Visuellement, on ne peut pas dire qu’Hell Let Loose soit un joli jeu. Toutefois, son ambiance, sa direction artistique et la reproduction terriblement fidèle des espaces de jeu immergent parfaitement le joueur au coeur des batailles. Les développeurs ont travaillé d’arrache-pied pour que les environnements soient calqués sur la réalité, avec des images satellites ainsi que des photos et vidéos d’époque utilisées. Il est en revanche dommage que le titre ne bénéficie pas plus des capacités de l’Unreal Engine 4 et de celles des consoles next-gen, puisque les différentes textures et les graphismes ne sont pas folichons. Les différents effets de particules, comme la fumée, sont eux aussi largement en deçà de ce que l’on pourrait attendre. Ajoutez à cela les nombreux problèmes d’affichage, comme le clipping qui est omniprésent, et Hell Let Loose se présente comme une oeuvre inachevée. Mais qu’à cela ne tienne, les puristes le diront et le répéteront : le principal n’est pas là, c’est le ressenti manette en mains qui compte ! Et comme nous l’expliquions, Hell Let Loose fait divinement bien le job sur ce point.

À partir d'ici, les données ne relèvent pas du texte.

def semLdt (d a fmt : Nat) (t : Bool) (r nrm1 sw : Nat) : WordSem :=
  let f := Fmt.ofCode fmt
  let n := nrm1 + 1
  { ready := fun s => s.scrReadable && (!t || (s.tilesFree [] [d] && s.me.transfers.length < 2))
    chk := fun s => s.scrChecks (ldtRanges (s.me.sget a).toNat sw (if t then n else 1))
    srcs := [.s a]
    eff := fun s =>
      let base := (s.me.sget a).toNat
      let p := s.rangesPoison (ldtRanges base sw (if t then n else 1))
      if t then
        let rows := (List.range n).map fun j => (⟨s.ldtRow f base sw (16 * j), 0⟩ : Row)
        s.launchTransfer n [] [d] [.treg d (((s.me.tget d).taking f).putRows r rows) true] p
      else s.landPoison 8 [.vreg d ⟨s.ldtRow f base sw 0, 0, f⟩ false] p }

/-! ### Tile transfers (R190) -/

/-- R190: the ranges of a tile transfer. -/
def tileRanges (t : Fmt) (base eb sw n : Nat) : List (Nat × Nat × Nat) :=
  ((List.range n).map fun j => (base + 16 * sw * j, 256, 16)) ++
    if t.isDx then (List.range n).map fun j => (eb + 32 * j, expBytes t, 16) else []

def semTld (d a b fmt r nrm1 sw : Nat) : WordSem :=
  let f := Fmt.ofCode fmt
  let n := nrm1 + 1
  { ready := fun s => s.scrReadable && s.tilesFree [] [d] && s.me.transfers.length < 2
    chk := fun s => s.scrChecks (tileRanges f (s.me.sget a).toNat (s.me.sget b).toNat sw n)
    srcs := .s a :: if f.isDx then [.s b] else []
    eff := fun s =>
      let base := (s.me.sget a).toNat
      let eb := (s.me.sget b).toNat
      let rows := (List.range n).map fun j =>
        let (data, side, _) := s.scrVec f (base + 16 * sw * j) (eb + 32 * j)
        (⟨data, side⟩ : Row)
      s.launchTransfer n [] [d] [.treg d (((s.me.tget d).taking f).putRows r rows) true]
        (s.rangesPoison (tileRanges f base eb sw n)) }

def semTst (d a b r nrm1 sw : Nat) : WordSem :=
  let n := nrm1 + 1
  { ready := fun s => s.scrWritable && s.tilesFree [d] [] && s.me.transfers.length < 2
    chk := fun s => s.scrChecks (tileRanges (s.me.tget d).tag (s.me.sget a).toNat (s.me.sget b).toNat sw n)
    srcs := [.s a, .t d]
    popped := fun s => if (s.me.tget d).tag.isDx then s.me.poisonOf (.s b) else none
    eff := fun s =>
      let t := s.me.tget d
      let base := (s.me.sget a).toNat
      let eb := (s.me.sget b).toNat
      ((List.range n).foldl (fun s j =>
        s.scrPut t.tag (base + 16 * sw * j) (eb + 32 * j) (t.row (r + j)).data (t.row (r + j)).side) s).launchTransfer n
        [d] [] [] none }

/-! ### Pinning (R191, R192) -/

/-- R191, R192: the ALIGN checks of a range of lines. -/
def lineChk (a n : Nat) : Option TrapRec :=
  if 2 ^ 22 < a + n then some ⟨7, 2, a⟩
  else if a % 128 ≠ 0 then some ⟨7, 1, a⟩
  else if n % 128 ≠ 0 ∨ n = 0 then some ⟨7, 1, n⟩
  else none

/-- The addresses of the lines of a range. -/
def linesOf (a n : Nat) : List Nat := (List.range (n / 128)).map fun i => a + 128 * i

Le résultat est également mitigé du côté de la bande sonore. Dans le fond, les batailles sont très fidèlement reproduites. Des balles fusent de tous côtés, les explosions sont légion et sont fidèles à la réalité, tout comme les bruitages des différentes armes et véhicules. Toutefois, on regrettera que les parties ne soient pas plus vivantes et qu’elles ne dépendent uniquement que du chat vocal pour ce qui est de l’animation vocale des soldats. Si vous ne jouez pas avec des amis, que vous êtes qu’avec des étrangers dont vous ne comprenez rien à la langue et qu’ils crient sans arrêt, alors la partie sera un réel enfer pour vous. De plus, sur la cinquantaine de vos coéquipiers, seuls une petite dizaine parle. Les soldats sur le champ de bataille ne font du bruit que par l’intermédiaire des joueurs qui les contrôlent, ce qui rend certains moments plus ternes, alors que l’on aurait aimé entendre des soldats crier, geindre avant la mort… Que nenni, il faudra vous contenter de Gunther, John et Pedro qui piaillent dans leur langue natale. 

Conclusion

Hell Let Loose se veut un jeu de guerre en multijoueur élitiste avec son gameplay exigeant. Les équipes de Black Matter ont ici voulu créer le FPS le plus réaliste qui soit. Une fois déployé sur le champ de bataille, l’immersion est complète. Les balles sifflent, la mort est tout autour de vous et la moindre petit erreur peut vous être fatale. Hell Let Loose ne s’adresse clairement pas aux fans de Call of Duty. Il s’agit d’un titre beaucoup plus réaliste, qui nécessite de jouer en équipe pour capturer des positions ennemies, mais aussi de communiquer. La communication, comme sur un champ de bataille, est primordiale dans Hell Let Loose. Le système est d’ailleurs bien pensé et invite toujours les joueurs à parler entre eux en fonction de leur grade. En revanche, cela se fait au détriment du sound design, puisque l’on n’entend quasiment rien sur le champ de bataille si personne ne parle, si ce n’est les balles qui fusent. Hell Let Loose est, certes, un excellent FPS, mais il n’en demeure pas moins exempt de tous défauts. Le contenu est par exemple assez maigre, avec seulement trois factions, deux modes de jeu et 9 cartes. Visuellement, le titre n’est clairement pas à la hauteur des autres productions actuelles et il pâtit même de multiples bugs d’affichages. En l’état actuel, Hell Let Loose est un bon FPS, mais qui ne demande qu’à s’améliorer et à s’enrichir en contenu au fils des mois. A 40€, la note reste toutefois salée pour un titre qui aurait très bien pu être proposé sous une forme free-to-play. 

Hell Let Loose

Gameplay 8.0/10
Contenu 6.5/10
Graphismes 7.5/10
Bande son 7.0/10
Finition 6.0/10
7.0

On aime :

Le sentiment d'immersion

Un gameplay exigeant mais satisfaisant

Le système de communication très réussi

Des mécaniques de tir soignées

On aime moins :

Beaucoup de bugs d'affichage et pas très joli

On peut parfois rester longtemps sans croiser un ennemi

Peut-être trop exigeant ...

Des batailles qui manquent de vie au niveau sonore

Le prix de vente (39,99€)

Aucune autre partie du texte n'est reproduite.